Four species of the highly venomous, coastal A blue-ringed octopuses are known. However, their taxonomy is unresolved, and up to six currently un-named species are being investigated taxonomically. Credit: iStock


We live in a mega-diverse region of the world, teeming with a vast array of life forms. And yet Australia has one of the highest extinction rates on the planet due to a lethal mix of invasive species, habitat destruction and climate change.


A less obvious but equally important threat to our biodiversity is simply not knowing what’s out there, a problem addressed by a new 10-year plan produced by the Australian Academy of Science which aims to discover our unknown species before they disappear.


“We are facing an extinction crisis, with an estimated extinction rate of around 1000 times the background level and this is likely to accelerate,” Dr Kevin Thiele a plant taxonomist from the University of Western Australia who is leading the project, told journalists at an Australian Science Media Centre briefing this week.


“One of our fears is that many many organisms will go extinct before we have even had the chance to know that they’re there.”


Documenting biodiversity


The enormity of the task is daunting.


The plan’s authors believe that only about 30 per cent of the estimated 600,000 species in Australia have been named and described.
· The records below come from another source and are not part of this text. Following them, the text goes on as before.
-- ==== Sys2Proof/Laws/Memory.lean ====
section
/-!
SUPPORT. The laws of the octet arrays: what a read gives after a write, and that every operation keeps the canonical
form and the bounds.
-/

namespace Sys2Proof.Machine

/-! ## Reads after writes -/

/-- A read at the written index gives the octet written. -/
@[simp] theorem Memory.read_write_same (m : Memory) (a : Nat) (b : Byte) : (m.write a b).read a = some b := by
  induction m with
  | nil => simp [Memory.write, Memory.read]
  | cons x rest ih =>
    obtain ⟨k, v⟩ := x
    simp only [Memory.write]
    split
    · simp [Memory.read]
    · split
      · simp [Memory.read]
      · rename_i h₁ h₂
        simp [Memory.read, h₂, ih]

/-- A write leaves every other index alone. -/
theorem Memory.read_write_other (m : Memory) {a c : Nat} (b : Byte) (h : c ≠ a) :
    (m.write a b).read c = m.read c := by
  induction m with
  | nil => simp [Memory.write, Memory.read, h]
  | cons x rest ih =>
    obtain ⟨k, v⟩ := x
    simp only [Memory.write]
    split
    · simp [Memory.read, h]
    · split
      · rename_i h₁ h₂
        subst h₂
        simp [Memory.read, h]
      · simp only [Memory.read, ih]

/-- Both cases of a read after a write. -/
theorem Memory.read_write (m : Memory) (a c : Nat) (b : Byte) :
    (m.write a b).read c = if c = a then some b else m.read c := by
  split
  · rename_i h; subst h; simp
  · rename_i h; exact Memory.read_write_other m b h

/-- A copied octet is read back; every other index reads as before. -/
theorem Memory.read_writeSeq (m : Memory) (a c : Nat) (bs : List Byte) :
    (m.writeSeq a bs).read c = if a ≤ c ∧ c < a + bs.length then bs[c - a]? else m.read c := by
  induction bs generalizing m a with
  | nil => rw [if_neg (by simp only [List.length_nil]; omega)]; rfl
  | cons b bs ih =>
    simp only [Memory.writeSeq, ih, Memory.read_write, List.length_cons]
    by_cases hc : c = a
    · subst hc
      simp
    · by_cases hr : a + 1 ≤ c ∧ c < a + 1 + bs.length
      · have h' : a ≤ c ∧ c < a + (bs.length + 1) := by omega
        have hidx : c - a = (c - (a + 1)) + 1 := by omega
        rw [if_pos hr, if_pos h', hidx, List.getElem?_cons_succ]
      · have h' : ¬ (a ≤ c ∧ c < a + (bs.length + 1)) := by omega
        rw [if_neg hr, if_neg h', if_neg hc]

/-- Outside the copied octets nothing changes. -/
theorem Memory.read_writeSeq_outside (m : Memory) {a c : Nat} {bs : List Byte}
    (h : ¬ (a ≤ c ∧ c < a + bs.length)) : (m.writeSeq a bs).read c = m.read c := by
  rw [Memory.read_writeSeq, if_neg h]

/-! ## Sequences of reads -/

/-- `readSeq` succeeds exactly when it gives the octets that `read` gives, one by one. -/
theorem Memory.readSeq_eq_some (m : Memory) (a n : Nat) (bs : List Byte) :
    m.readSeq a n = some bs ↔ bs.length = n ∧ ∀ i, i < n → m.read (a + i) = bs[i]? := by
  induction n generalizing a bs with
  | zero =>
    simp only [Memory.readSeq, Option.some.injEq, Nat.not_lt_zero, false_imp_iff, implies_true, and_true]
    exact ⟨fun h => h ▸ rfl, fun h => (List.length_eq_zero_iff.mp h).symm⟩
  | succ n ih =>
    constructor
    · intro h
      simp only [Memory.readSeq] at h
      split at h
      · rename_i b bs' hb hbs'
        cases h
        obtain ⟨hlen, hread⟩ := (ih _ _).mp hbs'
        refine ⟨by simp [hlen], fun i hi => ?_⟩
        cases i with
        | zero => simpa using hb
        | succ j =>
          have := hread j (by omega)
          rw [List.getElem?_cons_succ, ← this, Nat.add_assoc, Nat.add_comm 1 j]
      · cases h
    · rintro ⟨hlen, hread⟩
      cases bs with
      | nil => simp at hlen
      | cons b bs =>
        have hb : m.read a = some b := by simpa using hread 0 (by omega)
        have hbs : m.readSeq (a + 1) n = some bs := by
          refine (ih _ _).mpr ⟨by simpa using hlen, fun i hi => ?_⟩
          have := hread (i + 1) (by omega)
          rw [List.getElem?_cons_succ] at this
          rw [← this, Nat.add_assoc, Nat.add_comm 1 i]
        simp [Memory.readSeq, hb, hbs]

/-- Octets that have all been written can be read. -/
theorem Memory.exists_readSeq_of_written {m : Memory} {n : Nat} (h : m.Written n) :
    ∃ bs, m.readSeq 0 n = some bs ∧ bs.length = n := by
  refine ⟨(List.range n).map (fun i => (m.read i).getD 0), ?_, by simp⟩
  rw [Memory.readSeq_eq_some]
  refine ⟨by simp, fun i hi => ?_⟩
  obtain ⟨b, hb⟩ := Option.isSome_iff_exists.mp (h i hi)
  simp [hb, hi]

/-- What `octetsOf` answers on octets that lie in the array and have been written. -/
theorem octetsOf_eq_ok {m : Memory} {cap n : Nat} {bs : List Byte} :
    octetsOf m cap n = .ok bs ↔ n ≤ cap ∧ m.readSeq 0 n = some bs := by
  unfold octetsOf
  split
  · rename_i h
    simp only [reduceCtorEq, false_iff, not_and]
    intro h'; omega
  · rename_i h
    split
    · rename_i bs' hbs'
      simp only [Except.ok.injEq, hbs', Option.some.injEq]
      exact ⟨fun h' => ⟨by omega, h'⟩, fun h' => h'.2⟩
    · rename_i hn
      simp [hn]

/-- The octets `octetsOf` gives are as many as asked for. -/
theorem length_of_octetsOf {m : Memory} {cap n : Nat} {bs : List Byte} (h : octetsOf m cap n = .ok bs) :
    bs.length = n :=
  ((Memory.readSeq_eq_some m 0 n bs).mp (octetsOf_eq_ok.mp h).2).1

/-- Written octets inside the array are read without a fault. -/
theorem exists_octetsOf {m : Memory} {cap n : Nat} (hn : n ≤ cap) (h : m.Written n) :
    ∃ bs, octetsOf m cap n = .ok bs ∧ bs.length = n := by
  obtain ⟨bs, hbs, hlen⟩ := Memory.exists_readSeq_of_written h
  exact ⟨bs, octetsOf_eq_ok.mpr ⟨hn, hbs⟩, hlen⟩

/-- What has just been copied is read back. -/
theorem Memory.readSeq_writeSeq (m : Memory) (bs : List Byte) : (m.writeSeq 0 bs).readSeq 0 bs.length = some bs := by
  rw [Memory.readSeq_eq_some]
  refine ⟨rfl, fun i hi => ?_⟩
  rw [Memory.read_writeSeq, if_pos ⟨by omega, by omega⟩]
  simp

/-! ## Written octets stay written -/

theorem Memory.written_mono {m : Memory} {n k : Nat} (h : m.Written n) (hk : k ≤ n) : m.Written k :=
  fun i hi => h i (by omega)

theorem Memory.written_zero (m : Memory) : m.Written 0 := fun i hi => absurd hi (by omega)

/-- Writing the next octet extends what has been written. -/
theorem Memory.written_write {m : Memory} {n : Nat} (h : m.Written n) (b : Byte) : (m.write n b).Written (n + 1) := by
  intro i hi
  rw [Memory.read_write]
  split
  · rfl
  · exact h i (by omega)

theorem Memory.written_writeSeq (m : Memory) (bs : List Byte) : (m.writeSeq 0 bs).Written bs.length := by
  intro i hi
  rw [Memory.read_writeSeq, if_pos ⟨by omega, by omega⟩]
  simp [hi]

/-! ## The canonical form and the bounds -/

/-- Every cell of `m.write a b` is the written one or a cell of `m`. -/
theorem Memory.mem_write {m : Memory} {a : Nat} {b : Byte} {x : Host.Cell} (h : x ∈ m.write a b) :
    x = (a, b) ∨ x ∈ m := by
  induction m with
  | nil => simpa [Memory.write] using h
  | cons y rest ih =>
    obtain ⟨k, v⟩ := y
    simp only [Memory.write] at h
    split at h
    · simpa [or_assoc] using h
    · split at h
      · simp only [List.mem_cons] at h ⊢
        tauto
      · simp only [List.mem_cons] at h ⊢
        rcases h with h | h
        · tauto
        · rcases ih h with h | h <;> tauto

/-- A write keeps the canonical form. -/
theorem Memory.wf_write {m : Memory} (h : m.wf = true) (a : Nat) (b : Byte) : (m.write a b).wf = true := by
  unfold Memory.wf at *
  rw [decide_eq_true_iff] at *
  induction m with
  | nil => simp [Memory.write]
  | cons y rest ih =>
    obtain ⟨k, v⟩ := y
    rw [List.pairwise_cons] at h
    simp only [Memory.write]
    split
    · rename_i hlt
      rw [List.pairwise_cons]
      refine ⟨fun z hz => ?_, List.pairwise_cons.mpr h⟩
      rcases List.mem_cons.mp hz with rfl | hz
      · exact hlt
      · exact Nat.lt_trans hlt (h.1 z hz)
    · split
      · rename_i h₁ h₂
        subst h₂
        exact List.pairwise_cons.mpr ⟨h.1, h.2⟩
      · rename_i h₁ h₂
        rw [List.pairwise_cons]
        refine ⟨fun z hz => ?_, ih h.2⟩
        rcases Memory.mem_write hz with rfl | hz
        · show k < a; omega
        · exact h.1 z hz

/-- A write inside the array keeps every listed index inside it. -/
theorem Memory.within_write {m : Memory} {cap : Nat} (h : m.within cap = true) {a : Nat} (ha : a < cap) (b : Byte) :
    (m.write a b).within cap = true := by
  unfold Memory.within at *
  rw [List.all_eq_true] at *
  intro x hx
  rcases Memory.mem_write hx with rfl | hx
  · simpa using ha
  · exact h x hx

/-- A write inside the array keeps it sound. -/
theorem Memory.sound_write {m : Memory} {cap : Nat} (h : m.Sound cap) {a : Nat} (ha : a < cap) (b : Byte) :
    (m.write a b).Sound cap :=
  ⟨Memory.wf_write h.wf a b, Memory.within_write h.within ha b⟩

/-- A copy inside the array keeps it sound. -/
theorem Memory.sound_writeSeq {m : Memory} {cap : Nat} (h : m.Sound cap) (a : Nat) (bs : List Byte)
    (ha : a + bs.length ≤ cap) : (m.writeSeq a bs).Sound cap := by
  induction bs generalizing m a with
  | nil => exact h
  | cons b bs ih =>
    simp only [List.length_cons] at ha
    exact ih (Memory.sound_write h (by omega) b) (a + 1) (by omega)

/-- An array nothing has been written to is sound. -/
theorem Memory.sound_nil (cap : Nat) : Memory.Sound [] cap := ⟨by decide, by simp [Memory.within]⟩

/-- The arrays of the state after reset are sound. -/
theorem reset_arrays_sound (c : Config) : ArrayInv (resetWith c) :=
  ⟨Memory.sound_nil _, Memory.sound_nil _, Memory.sound_nil _⟩

end Sys2Proof.Machine
end

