-- ==== Sys2Proof/Laws/State.lean ====
section
/-!
SUPPORT. One lemma per field per update of the state, so that a later proof never unfolds a record update.
-/

namespace Sys2Proof.Machine

variable (s : State)

/-! ## `silenceReset` -/

@[simp] theorem silenceReset_cfg : (silenceReset s).cfg = s.cfg := rfl
@[simp] theorem silenceReset_this_station : (silenceReset s).this_station = s.this_station := rfl
@[simp] theorem silenceReset_max_master : (silenceReset s).max_master = s.max_master := rfl
@[simp] theorem silenceReset_max_info_frames : (silenceReset s).max_info_frames = s.max_info_frames := rfl
@[simp] theorem silenceReset_silence_ms : (silenceReset s).silence_ms = 0 := rfl
@[simp] theorem silenceReset_rx_state : (silenceReset s).rx_state = s.rx_state := rfl
@[simp] theorem silenceReset_rx_index : (silenceReset s).rx_index = s.rx_index := rfl
@[simp] theorem silenceReset_rx_frame_type : (silenceReset s).rx_frame_type = s.rx_frame_type := rfl
@[simp] theorem silenceReset_rx_destination : (silenceReset s).rx_destination = s.rx_destination := rfl
@[simp] theorem silenceReset_rx_source : (silenceReset s).rx_source = s.rx_source := rfl
@[simp] theorem silenceReset_rx_data_length : (silenceReset s).rx_data_length = s.rx_data_length := rfl
@[simp] theorem silenceReset_rx_header_crc : (silenceReset s).rx_header_crc = s.rx_header_crc := rfl
@[simp] theorem silenceReset_rx_data_crc : (silenceReset s).rx_data_crc = s.rx_data_crc := rfl
@[simp] theorem silenceReset_input_buffer : (silenceReset s).input_buffer = s.input_buffer := rfl
@[simp] theorem silenceReset_valid_frame : (silenceReset s).valid_frame = s.valid_frame := rfl
@[simp] theorem silenceReset_valid_frame_not_for_us : (silenceReset s).valid_frame_not_for_us = s.valid_frame_not_for_us := rfl
@[simp] theorem silenceReset_invalid_frame : (silenceReset s).invalid_frame = s.invalid_frame := rfl
@[simp] theorem silenceReset_master_state : (silenceReset s).master_state = s.master_state := rfl
@[simp] theorem silenceReset_next_station : (silenceReset s).next_station = s.next_station := rfl
@[simp] theorem silenceReset_poll_station : (silenceReset s).poll_station = s.poll_station := rfl
@[simp] theorem silenceReset_frame_count : (silenceReset s).frame_count = s.frame_count := rfl
@[simp] theorem silenceReset_output_buffer : (silenceReset s).output_buffer = s.output_buffer := rfl
@[simp] theorem silenceReset_q : (silenceReset s).q = s.q := rfl
@[simp] theorem silenceReset_q_head : (silenceReset s).q_head = s.q_head := rfl
@[simp] theorem silenceReset_rp_ready : (silenceReset s).rp_ready = s.rp_ready := rfl
@[simp] theorem silenceReset_rp_address : (silenceReset s).rp_address = s.rp_address := rfl
@[simp] theorem silenceReset_rp_payload : (silenceReset s).rp_payload = s.rp_payload := rfl
@[simp] theorem silenceReset_rp_length : (silenceReset s).rp_length = s.rp_length := rfl
@[simp] theorem silenceReset_rx_stream : (silenceReset s).rx_stream = s.rx_stream := rfl
@[simp] theorem silenceReset_tx_stream : (silenceReset s).tx_stream = s.tx_stream := rfl
@[simp] theorem silenceReset_more_work : (silenceReset s).more_work = s.more_work := rfl
@[simp] theorem silenceReset_host_result : (silenceReset s).host_result = s.host_result := rfl
@[simp] theorem silenceReset_reply_request : (silenceReset s).reply_request = s.reply_request := rfl
@[simp] theorem silenceReset_agenda : (silenceReset s).agenda = s.agenda := rfl
@[simp] theorem silenceReset_turn : (silenceReset s).turn = s.turn := rfl
@[simp] theorem silenceReset_rx_wait : (silenceReset s).rx_wait = s.rx_wait := rfl
@[simp] theorem silenceReset_node_wait : (silenceReset s).node_wait = s.node_wait := rfl
@[simp] theorem silenceReset_reply_port : (silenceReset s).reply_port = s.reply_port := rfl
@[simp] theorem silenceReset_asked : (silenceReset s).asked = s.asked := rfl
@[simp] theorem silenceReset_receive_left : (silenceReset s).receive_left = s.receive_left := rfl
“With 400,000 species still to discover we estimate that it will take around 400 years of business-as-usual to even get close to having a full documentation of Australia’s biodiversity,” said Dr Thiele.


The academy hopes to accelerate the process of species identification at least tenfold in order to describe our hidden biodiversity within a generation.


The consequences of not knowing which plants, animals and fungi share Australia with us is not just that we can’t makes plans to conserve them; it also has implications for many facets of society including health (some unknown species could cause disease while others may contain compounds that cure disease), agriculture, biosecurity and the economy (through for example lost opportunities that undiscovered organisms might present).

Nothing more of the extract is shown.